-- ==== Sys2Proof/Tests/Slice0.lean ====
section
/-!
SUPPORT. The model's own tests: for every statement with hypotheses a theorem that concrete states and operands meet them (witness_…), the
operand checks, and small steps with values taken from the rules.
-/

namespace Sys2Proof.Machine

set_option Elab.async false

/-! ### States for the witnesses -/

/-- Both domains on, input in range, presence stable. -/
def tOn : State :=
  { State.reset with pwr := { Power.reset with standbyOn := true, mainOn := true, vinMv := 54000, presStable := true }, clk := 1000 }

/-- The same in a phase. -/
def tIn (p : Phase) : State := { tOn with boot := { Boot.reset with phase := p } }

/-- RUN with pours of 9,000 clk and heats of one pour, at clk 500 of the pour, with more configuration words. -/
def tRun (cfg : Tab Word) : State :=
  { tIn .run with cfg := (0x500, 999) :: cfg, job := { Job.reset with jobState := .done, pourClk := 500 } }

/-- A state with port 0 enabled and as given. -/
def tPort (s : State) (x : Port) : State := { s with cfg := s.cfg ++ [(ptKey 0 8, 1)], ports := [(0, x)] }

/-- A port that is UP and carries packets. -/
def tUp : Port := { Port.reset with state := .up, carrying := true }

/-! ### Commands and the whole machine -/

theorem witness_StepRunsTheFrontCommand :
    ({ State.reset with pending := [.jobCancel, .holdOk] }).pending = .jobCancel :: [.holdOk] := rfl

theorem witness_OnlyIdleStepsPassTime :
    exec .syncLoss State.reset = .next State.reset ∧ State.reset.pending = [] ∧ State.reset.pwr.mainOn = false ∧
      tOn.pending = [] ∧ tOn.pwr.mainOn = true := ⟨rfl, rfl, rfl, rfl, rfl⟩

theorem witness_WellFormedCommandsAnswer :
    let r := receptionOf tOn 0 0 0 false false false
    let h := sealHeader (mkHeader 0 4 0 1 5 1 9 0 0 0 0 0 0 0 0) 0
    (Instr.packetTrailer 0 (List.replicate 16 0) 0 0 0).wf = true ∧
    ((tPort (tIn .link) { tUp with rx := some r }).port 0).rx = some r ∧
    (List.replicate 16 (0 : Byte)).length = payloadLen r.hdr ∧
    (Instr.packetHeader 0 ⟨h, []⟩).wf = true ∧
    (let s := tPort (tIn .link) tUp
     s.portUp 0 = true ∧ (s.port 0).rx = none ∧ (s.port 0).waitReplay = false ∧ (s.port 0).cleared = false ∧
       hCrc (readHeader (s.port 0) h).1 = headerCrc (readHeader (s.port 0) h).1 ∧
       (earlyUse s 0 && scheduledClass (readHeader (s.port 0) h).1) = false) := by decide +kernel

/-- A memory that lists a byte, and a step. -/
theorem witness_MemoryStaysCanonical :
    let s := { State.reset with mem := { StackedMem.reset with cells := [(5, 1)] } }
    Memory.wf s.mem.cells = true ∧ step s = .next { s with clk := 1 } := ⟨by decide, rfl⟩

theorem witness_FusesOnlyAdvance :
    Fuse.reset.ok ∧ step State.reset = .next { State.reset with clk := 1 } :=
  ⟨⟨by decide, by decide, by decide, by decide, fun _ h => nomatch h⟩, rfl⟩

/-- Every field at its greatest value, and the two at which the ranges end. -/
theorem witness_HeaderAndControlWordFields :
    (15 < 16 ∧ 7 < 8 ∧ 1 < 2 ∧ 2 ^ 20 - 1 < 2 ^ 20 ∧ 2 ^ 64 - 1 < 2 ^ 64 ∧ 4095 < 2 ^ 12 ∧ 255 < 256 ∧ 65535 < 2 ^ 16) ∧
    (0 < 16 ∧ 0 < 2 ^ 16 ∧ 0 < 2 ^ 64) := by decide

/-- A queued packet with a header, as the tests put it into queues. -/
def tQ (h : BitVec 256) (payload : List Byte) : QPkt :=
  { pkt := { hdr := h, payload := payload, trailer := 0, stampPour := 0, stampClk := 0, inPort := some 0, stomped := false, complete := true
             ident := 0 }
    owner := .none, cells := 1, ring := 0, since := 0, targets := [], reserved := [] }

theorem witness_UnscheduledDirectionIsShortest : 15 / 16 = (tQ 0 []).src / 256 ∧ 16 / 16 ≠ (tQ 0 []).src / 256 := by decide +kernel

theorem witness_Gf4Decodes : (15 : Nat) < 16 ∧ (15 : Nat) ≠ 8 := by decide

/-- The head of a HEAT_RETRACT notice of one item, for a heat. -/
def tHead (kind heat : Nat) : List Byte := beBytes 16 (kind * 2 ^ 120 + heat * 2 ^ 64)

/-- A notice on port 0 with one item. -/
def tNotice (kind heat : Nat) : QPkt := tQ (mkHeader 5 4 0 1 0 1 9 0 0 0 1 0 0 0 0) (tHead kind heat ++ List.replicate 16 0)

theorem witness_HeatSplitQuenches :
    let s := tPort (tRun []) { tUp with inbox := [tNotice 2 7] }
    let b := { tRun [] with clk := 9500, job := { (tRun []).job with quenchDue := [(900, 0x45, 0)] } }
    firstAccepted s 0 5 (tNotice 2 7) [] ∧ s.running = true ∧ hLen (tNotice 2 7).pkt.hdr = fld (noticeHead (tNotice 2 7).pkt) 119 112 + 1 ∧
    fld (noticeHead (tNotice 2 7).pkt) 127 120 = 2 ∧ noticeItems (tNotice 2 7).pkt = [0] ∧
    fld (noticeHead (tNotice 2 7).pkt) 111 64 ≠ s.job.heat ∧ b.boundaryDue = true ∧ b.limitReached = false ∧
    b.job.quenchDue = [(900, 0x45, (0 : PortNo).toNat)] ∧ b.boot.faultCode = 0 := by
  unfold firstAccepted; decide +kernel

#### [Assigned task]
Whatever appears in the material must be set down again, word for word.

#### [Solution for this task]
-- ==== Sys2Proof/Tests/Slice0.lean ====
section
/-!
SUPPORT. The model's own tests: for every statement with hypotheses a theorem that concrete states and operands meet them (witness_…), the
operand checks, and small steps with values taken from the rules.
-/

namespace Sys2Proof.Machine

set_option Elab.async false

/-! ### States for the witnesses -/

/-- Both domains on, input in range, presence stable. -/
def tOn : State :=
  { State.reset with pwr := { Power.reset with standbyOn := true, mainOn := true, vinMv := 54000, presStable := true }, clk := 1000 }

/-- The same in a phase. -/
def tIn (p : Phase) : State := { tOn with boot := { Boot.reset with phase := p } }

/-- RUN with pours of 9,000 clk and heats of one pour, at clk 500 of the pour, with more configuration words. -/
def tRun (cfg : Tab Word) : State :=
  { tIn .run with cfg := (0x500, 999) :: cfg, job := { Job.reset with jobState := .done, pourClk := 500 } }

/-- A state with port 0 enabled and as given. -/
def tPort (s : State) (x : Port) : State := { s with cfg := s.cfg ++ [(ptKey 0 8, 1)], ports := [(0, x)] }

/-- A port that is UP and carries packets. -/
def tUp : Port := { Port.reset with state := .up, carrying := true }

/-! ### Commands and the whole machine -/

theorem witness_StepRunsTheFrontCommand :
    ({ State.reset with pending := [.jobCancel, .holdOk] }).pending = .jobCancel :: [.holdOk] := rfl

theorem witness_OnlyIdleStepsPassTime :
    exec .syncLoss State.reset = .next State.reset ∧ State.reset.pending = [] ∧ State.reset.pwr.mainOn = false ∧
      tOn.pending = [] ∧ tOn.pwr.mainOn = true := ⟨rfl, rfl, rfl, rfl, rfl⟩

theorem witness_WellFormedCommandsAnswer :
    let r := receptionOf tOn 0 0 0 false false false
    let h := sealHeader (mkHeader 0 4 0 1 5 1 9 0 0 0 0 0 0 0 0) 0
    (Instr.packetTrailer 0 (List.replicate 16 0) 0 0 0).wf = true ∧
    ((tPort (tIn .link) { tUp with rx := some r }).port 0).rx = some r ∧
    (List.replicate 16 (0 : Byte)).length = payloadLen r.hdr ∧
    (Instr.packetHeader 0 ⟨h, []⟩).wf = true ∧
    (let s := tPort (tIn .link) tUp
     s.portUp 0 = true ∧ (s.port 0).rx = none ∧ (s.port 0).waitReplay = false ∧ (s.port 0).cleared = false ∧
       hCrc (readHeader (s.port 0) h).1 = headerCrc (readHeader (s.port 0) h).1 ∧
       (earlyUse s 0 && scheduledClass (readHeader (s.port 0) h).1) = false) := by decide +kernel

/-- A memory that lists a byte, and a step. -/
theorem witness_MemoryStaysCanonical :
    let s := { State.reset with mem := { StackedMem.reset with cells := [(5, 1)] } }
    Memory.wf s.mem.cells = true ∧ step s = .next { s with clk := 1 } := ⟨by decide, rfl⟩

theorem witness_FusesOnlyAdvance :
    Fuse.reset.ok ∧ step State.reset = .next { State.reset with clk := 1 } :=
  ⟨⟨by decide, by decide, by decide, by decide, fun _ h => nomatch h⟩, rfl⟩

/-- Every field at its greatest value, and the two at which the ranges end. -/
theorem witness_HeaderAndControlWordFields :
    (15 < 16 ∧ 7 < 8 ∧ 1 < 2 ∧ 2 ^ 20 - 1 < 2 ^ 20 ∧ 2 ^ 64 - 1 < 2 ^ 64 ∧ 4095 < 2 ^ 12 ∧ 255 < 256 ∧ 65535 < 2 ^ 16) ∧
    (0 < 16 ∧ 0 < 2 ^ 16 ∧ 0 < 2 ^ 64) := by decide

/-- A queued packet with a header, as the tests put it into queues. -/
def tQ (h : BitVec 256) (payload : List Byte) : QPkt :=
  { pkt := { hdr := h, payload := payload, trailer := 0, stampPour := 0, stampClk := 0, inPort := some 0, stomped := false, complete := true
             ident := 0 }
    owner := .none, cells := 1, ring := 0, since := 0, targets := [], reserved := [] }

theorem witness_UnscheduledDirectionIsShortest : 15 / 16 = (tQ 0 []).src / 256 ∧ 16 / 16 ≠ (tQ 0 []).src / 256 := by decide +kernel

theorem witness_Gf4Decodes : (15 : Nat) < 16 ∧ (15 : Nat) ≠ 8 := by decide

/-- The head of a HEAT_RETRACT notice of one item, for a heat. -/
def tHead (kind heat : Nat) : List Byte := beBytes 16 (kind * 2 ^ 120 + heat * 2 ^ 64)

/-- A notice on port 0 with one item. -/
def tNotice (kind heat : Nat) : QPkt := tQ (mkHeader 5 4 0 1 0 1 9 0 0 0 1 0 0 0 0) (tHead kind heat ++ List.replicate 16 0)

theorem witness_HeatSplitQuenches :
    let s := tPort (tRun []) { tUp with inbox := [tNotice 2 7] }
    let b := { tRun [] with clk := 9500, job := { (tRun []).job with quenchDue := [(900, 0x45, 0)] } }
    firstAccepted s 0 5 (tNotice 2 7) [] ∧ s.running = true ∧ hLen (tNotice 2 7).pkt.hdr = fld (noticeHead (tNotice 2 7).pkt) 119 112 + 1 ∧
    fld (noticeHead (tNotice 2 7).pkt) 127 120 = 2 ∧ noticeItems (tNotice 2 7).pkt = [0] ∧
    fld (noticeHead (tNotice 2 7).pkt) 111 64 ≠ s.job.heat ∧ b.boundaryDue = true ∧ b.limitReached = false ∧
    b.job.quenchDue = [(900, 0x45, (0 : PortNo).toNat)] ∧ b.boot.faultCode = 0 := by
  unfold firstAccepted; decide +kernel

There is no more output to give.